How Mars Score Weights Were Calibrated — The Methodology Behind the Number

Every product on vsMars carries a Mars Score from 0–100. It is not a vibe. The formula is published in our methodology and the per-category weights are version-controlled in the repo. Here is how those weights are chosen.

The Mars Score formula

For any product P in category C:

MarsScore(P) = Σ_i (weight_i × normalize(spec_i(P), category_C))

Each category defines (1) which spec keys are scored, (2) the weight of each, (3) the normalization curve (linear, log, threshold, piecewise).

How weights are chosen

For each category we:

Survey reviewer consensus. Read 30+ professional reviews of category flagships; tabulate which specs are described as "deal-breakers", "important", or "nice-to-have".
Survey buyer regret data. Reddit threads, Amazon reviews, return-rate surveys — what do buyers wish they'd weighted higher?
Run sensitivity analysis. For a sample of 20 products in the category, vary each weight ±20% and check whether rankings shift in ways that contradict consensus.
Lock weights, publish, accept feedback. When the score for a flagship feels meaningfully off from consensus, the disagreement either reveals a missing spec or a miscalibrated weight.

Example: smartphones (May 2026)

Spec key	Weight	Rationale
battery_life_hours	0.18	Top regret driver in surveys
chipset_score	0.14	Predictive of multi-year longevity
camera_main_score	0.13	Primary purchase driver
display_score	0.11	High visibility daily
build_water_resistance	0.07	Asymmetric downside
update_years_promised	0.07	Mid-cycle value
charging_w_wired + wireless	0.06	Convenience but ceiling effect
price_value	0.10	Cross-tier normalization
other (12 specs)	0.14	Long tail

These weights changed twice in 2026: chipset_score weight rose after the iPhone 17 Pro Max thermal-throttling story (sustained performance proved more predictive of multi-year experience than peak); charging weight fell after every flagship hit 80W+ (no longer a differentiator).
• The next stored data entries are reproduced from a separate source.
-- ==== Sys2Proof/Tests/Slice0.lean ====
section
/-! SUPPORT. Tests.  Every expected value is taken from the spec: the encodings of 30_encoding, the
examples and vectors of 95_test_vectors (named V<n> there), and the rules.  The last part gives, for
every statement that has hypotheses, states and operands that meet them. -/

namespace Sys2Proof.Tests

open Sys2Proof.Machine

/-! ### Well-formedness: each check refuses an ill-formed term -/

theorem test_wf_accepts_standard : Config.standard.wf = true := by decide
theorem test_wf_refuses_no_memory : { Config.standard with memSize := 0 }.wf = false := by decide
theorem test_wf_accepts_full_memory :
    { Config.standard with memSize := 2 ^ 32 }.wf = true := by decide
theorem test_wf_refuses_too_much_memory :
    { Config.standard with memSize := 2 ^ 32 + 1 }.wf = false := by decide
theorem test_launch_accepts_full_program :
    { Config.standard with memSize := 8 }.launchOk 2 = true := by decide
theorem test_launch_refuses_long_program :
    { Config.standard with memSize := 8 }.launchOk 3 = false := by decide
theorem test_launch_refuses_misaligned_load :
    { Config.standard with loadAddr := 2 }.launchOk 1 = false := by decide
theorem test_launch_refuses_bad_config :
    { Config.standard with memSize := 0 }.launchOk 0 = false := by decide
theorem test_canonical_accepts : Instr.canonical (.mult ⟨1, 2, 0, 0⟩) = true := by decide
theorem test_canonical_refuses_nonzero_field :
    Instr.canonical (.mult ⟨1, 2, 31, 0⟩) = false := by decide

/-! ### Decoding: one word of every constructor, written out from the patterns of the rules

In the words, rs = 1, rt = 2, rd = 3, shamt = 4 and imm = 0x8005; ignored fields too are not zero. -/

/-- R92. -/
theorem test_decode_sll :
    decode .mips32 0b000000_00001_00010_00011_00100_000000#32 = .ok (.sll ⟨1, 2, 3, 4⟩) := by decide
/-- R93. -/
theorem test_decode_srl :
    decode .mips32 0b000000_00001_00010_00011_00100_000010#32 = .ok (.srl ⟨1, 2, 3, 4⟩) := by decide
/-- R94. -/
theorem test_decode_sra :
    decode .mips32 0b000000_00001_00010_00011_00100_000011#32 = .ok (.sra ⟨1, 2, 3, 4⟩) := by decide
/-- R95. -/
theorem test_decode_sllv :
    decode .mips32 0b000000_00001_00010_00011_00100_000100#32 = .ok (.sllv ⟨1, 2, 3, 4⟩) := by decide
/-- R96. -/
theorem test_decode_srlv :
    decode .mips32 0b000000_00001_00010_00011_00100_000110#32 = .ok (.srlv ⟨1, 2, 3, 4⟩) := by decide
/-- R97. -/
theorem test_decode_srav :
    decode .mips32 0b000000_00001_00010_00011_00100_000111#32 = .ok (.srav ⟨1, 2, 3, 4⟩) := by decide
/-- R121. -/
theorem test_decode_jr :
    decode .mips32 0b000000_00001_00010_00011_00100_001000#32 = .ok (.jr ⟨1, 2, 3, 4⟩) := by decide
/-- R122. -/
theorem test_decode_jalr :
    decode .mips32 0b000000_00001_00010_00011_00100_001001#32 = .ok (.jalr ⟨1, 2, 3, 4⟩) := by decide
/-- R133. -/
theorem test_decode_syscall :
    decode .mips32 0b000000_00001_00010_00011_00100_001100#32 = .ok (.syscall ⟨1, 2, 3, 4⟩) := by decide
/-- R103. -/
theorem test_decode_mfhi :
    decode .mips32 0b000000_00001_00010_00011_00100_010000#32 = .ok (.mfhi ⟨1, 2, 3, 4⟩) := by decide
/-- R104. -/
theorem test_decode_mthi :
    decode .mips32 0b000000_00001_00010_00011_00100_010001#32 = .ok (.mthi ⟨1, 2, 3, 4⟩) := by decide
/-- R105. -/
theorem test_decode_mflo :
    decode .mips32 0b000000_00001_00010_00011_00100_010010#32 = .ok (.mflo ⟨1, 2, 3, 4⟩) := by decide
/-- R106. -/
theorem test_decode_mtlo :
    decode .mips32 0b000000_00001_00010_00011_00100_010011#32 = .ok (.mtlo ⟨1, 2, 3, 4⟩) := by decide
/-- R99. -/
theorem test_decode_mult :
    decode .mips32 0b000000_00001_00010_00011_00100_011000#32 = .ok (.mult ⟨1, 2, 3, 4⟩) := by decide
/-- R100. -/
theorem test_decode_multu :
    decode .mips32 0b000000_00001_00010_00011_00100_011001#32 = .ok (.multu ⟨1, 2, 3, 4⟩) := by decide
/-- R101. -/
theorem test_decode_div :
    decode .mips32 0b000000_00001_00010_00011_00100_011010#32 = .ok (.div ⟨1, 2, 3, 4⟩) := by decide
/-- R102. -/
theorem test_decode_divu :
    decode .mips32 0b000000_00001_00010_00011_00100_011011#32 = .ok (.divu ⟨1, 2, 3, 4⟩) := by decide
/-- R81. -/
theorem test_decode_add :
    decode .mips32 0b000000_00001_00010_00011_00100_100000#32 = .ok (.add ⟨1, 2, 3, 4⟩) := by decide
/-- R82. -/
theorem test_decode_addu :
    decode .mips32 0b000000_00001_00010_00011_00100_100001#32 = .ok (.addu ⟨1, 2, 3, 4⟩) := by decide
/-- R83. -/
theorem test_decode_sub :
    decode .mips32 0b000000_00001_00010_00011_00100_100010#32 = .ok (.sub ⟨1, 2, 3, 4⟩) := by decide
/-- R84. -/
theorem test_decode_subu :
    decode .mips32 0b000000_00001_00010_00011_00100_100011#32 = .ok (.subu ⟨1, 2, 3, 4⟩) := by decide
/-- R85. -/
theorem test_decode_and :
    decode .mips32 0b000000_00001_00010_00011_00100_100100#32 = .ok (.and ⟨1, 2, 3, 4⟩) := by decide
/-- R86. -/
theorem test_decode_or :
    decode .mips32 0b000000_00001_00010_00011_00100_100101#32 = .ok (.or ⟨1, 2, 3, 4⟩) := by decide
/-- R87. -/
theorem test_decode_xor :
    decode .mips32 0b000000_00001_00010_00011_00100_100110#32 = .ok (.xor ⟨1, 2, 3, 4⟩) := by decide
/-- R88. -/
theorem test_decode_nor :
    decode .mips32 0b000000_00001_00010_00011_00100_100111#32 = .ok (.nor ⟨1, 2, 3, 4⟩) := by decide
/-- R89. -/
theorem test_decode_slt :
    decode .mips32 0b000000_00001_00010_00011_00100_101010#32 = .ok (.slt ⟨1, 2, 3, 4⟩) := by decide
/-- R90. -/
theorem test_decode_sltu :
    decode .mips32 0b000000_00001_00010_00011_00100_101011#32 = .ok (.sltu ⟨1, 2, 3, 4⟩) := by decide
/-- R117. -/
theorem test_decode_beq :
    decode .mips32 0b000100_00001_00010_1000000000000101#32 = .ok (.beq ⟨1, 2, 0x8005⟩) := by decide
/-- R118. -/
theorem test_decode_bne :
    decode .mips32 0b000101_00001_00010_1000000000000101#32 = .ok (.bne ⟨1, 2, 0x8005⟩) := by decide
/-- R119. -/
theorem test_decode_blez :
    decode .mips32 0b000110_00001_00010_1000000000000101#32 = .ok (.blez ⟨1, 2, 0x8005⟩) := by decide
/-- R120. -/
theorem test_decode_bgtz :
    decode .mips32 0b000111_00001_00010_1000000000000101#32 = .ok (.bgtz ⟨1, 2, 0x8005⟩) := by decide
/-- R108. -/
theorem test_decode_addi :
    decode .mips32 0b001000_00001_00010_1000000000000101#32 = .ok (.addi ⟨1, 2, 0x8005⟩) := by decide
/-- R109. -/
theorem test_decode_addiu :
    decode .mips32 0b001001_00001_00010_1000000000000101#32 = .ok (.addiu ⟨1, 2, 0x8005⟩) := by decide
/-- R110. -/
theorem test_decode_slti :
    decode .mips32 0b001010_00001_00010_1000000000000101#32 = .ok (.slti ⟨1, 2, 0x8005⟩) := by decide
/-- R111. -/
theorem test_decode_sltiu :
    decode .mips32 0b001011_00001_00010_1000000000000101#32 = .ok (.sltiu ⟨1, 2, 0x8005⟩) := by decide
/-- R112. -/
theorem test_decode_andi :
    decode .mips32 0b001100_00001_00010_1000000000000101#32 = .ok (.andi ⟨1, 2, 0x8005⟩) := by decide
/-- R113. -/
theorem test_decode_ori :
    decode .mips32 0b001101_00001_00010_1000000000000101#32 = .ok (.ori ⟨1, 2, 0x8005⟩) := by decide
/-- R114. -/
theorem test_decode_xori :
    decode .mips32 0b001110_00001_00010_1000000000000101#32 = .ok (.xori ⟨1, 2, 0x8005⟩) := by decide
/-- R115. -/
theorem test_decode_lui :
    decode .mips32 0b001111_00001_00010_1000000000000101#32 = .ok (.lui ⟨1, 2, 0x8005⟩) := by decide
/-- R124. -/
theorem test_decode_lb :
    decode .mips32 0b100000_00001_00010_1000000000000101#32 = .ok (.lb ⟨1, 2, 0x8005⟩) := by decide
/-- R125. -/
theorem test_decode_lh :
    decode .mips32 0b100001_00001_00010_1000000000000101#32 = .ok (.lh ⟨1, 2, 0x8005⟩) := by decide
/-- R126. -/
theorem test_decode_lw :
    decode .mips32 0b100011_00001_00010_1000000000000101#32 = .ok (.lw ⟨1, 2, 0x8005⟩) := by decide
/-- R127. -/
theorem test_decode_lbu :
    decode .mips32 0b100100_00001_00010_1000000000000101#32 = .ok (.lbu ⟨1, 2, 0x8005⟩) := by decide
/-- R128. -/
theorem test_decode_lhu :
    decode .mips32 0b100101_00001_00010_1000000000000101#32 = .ok (.lhu ⟨1, 2, 0x8005⟩) := by decide
/-- R129. -/
theorem test_decode_sb :
    decode .mips32 0b101000_00001_00010_1000000000000101#32 = .ok (.sb ⟨1, 2, 0x8005⟩) := by decide
/-- R130. -/
theorem test_decode_sh :
    decode .mips32 0b101001_00001_00010_1000000000000101#32 = .ok (.sh ⟨1, 2, 0x8005⟩) := by decide
/-- R131. -/
theorem test_decode_sw :
    decode .mips32 0b101011_00001_00010_1000000000000101#32 = .ok (.sw ⟨1, 2, 0x8005⟩) := by decide

/-- D12a: with `LW_OPCODE = 34` the source's literal is `lw`, and 35 is unrecognized. -/
theorem test_decode_lw_sourceLiteral :
    decode .sourceLiteral 0b100010_00001_00010_1000000000000101#32 = .ok (.lw ⟨1, 2, 0x8005⟩) ∧
    decode .sourceLiteral 0b100011_00001_00010_1000000000000101#32 = .error .unknownOpcode := by
  decide
/-- V146. -/
theorem test_decode_opcode34 : decode .mips32 0x88000000#32 = .error .unknownOpcode := by decide
/-- V145. -/
theorem test_decode_regimm : decode .mips32 0x04010000#32 = .error .unknownOpcode := by decide
/-- V150. -/
theorem test_decode_break : decode .mips32 0x0000000D#32 = .error .unknownFunction := by decide
/-- E3: the ignored fields are kept, so that the word comes back. -/
theorem test_encode_keeps_ignored : encode .mips32 (.mult ⟨1, 2, 31, 0⟩) = 0x0022F818#32 := by decide
/-- R46: the most significant byte comes first. -/
theorem test_decodeBytes : decodeBytes .mips32 0x8C 0x22 0x00 0x04 = .ok (.lw ⟨1, 2, 4⟩) := by decide
theorem test_decodeTableWord : decodeTableWord 32 0x0320F809 = some (.jalr ⟨25, 0, 31, 0⟩) := by
  decide

/-! ### One step on the state of 95_test_vectors section 1 -/

/-- The configuration of the vectors. -/
def vecConfig : Config :=
  { Config.standard with memSize := 0x1000, stackTop := 0x800, stackLimit := 0 }

/-- The start state of a vector: the word at `pc`, and the registers and bytes its row lists. -/
def vec (w : Word) (regs : List (RegIdx × Word)) (bytes : List (Nat × Byte) := []) : State :=
  let s := { State.initial vecConfig with pc := 0x100, mem := Memory.writeWord [] 0x100 w }
  let s := regs.foldl (fun s r => s.writeReg r.1 r.2) s
  { s with mem := bytes.foldl (fun m b => m.write b.1 b.2) s.mem }

/-- The next state of `o` meets `p`. -/
def after (o : Result) (p : State → Bool) : Bool :=
  match o with
  | .next t => p t
  | _ => false

/-- `o` is `s` with the fault `k` taken, and nothing else changed. -/
def faultsWith (s : State) (o : Result) (k : Fault) : Bool :=
  after o fun t => decide (t = { s with run := .faulted k s.pc })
Normalization curves — the second half of the formula

A weight tells you how much a spec matters. A normalization curve tells you how a given spec value maps to a 0-100 sub-score. We use four curves:

Linear (minmax): maps min-to-max of the category to 0-100 linearly. Used for refresh rate, response time, peak brightness — specs where every unit of improvement is roughly equal.
Logarithmic: used for storage capacity, RAM — where doubling matters more than incremental gains.
Threshold (binary): used for boolean specs (has_anc, supports_dolby_vision) — present or absent.
Piecewise: used for specs with non-linear value, like camera megapixels (12-48 MP matters; above 48 MP shows diminishing returns).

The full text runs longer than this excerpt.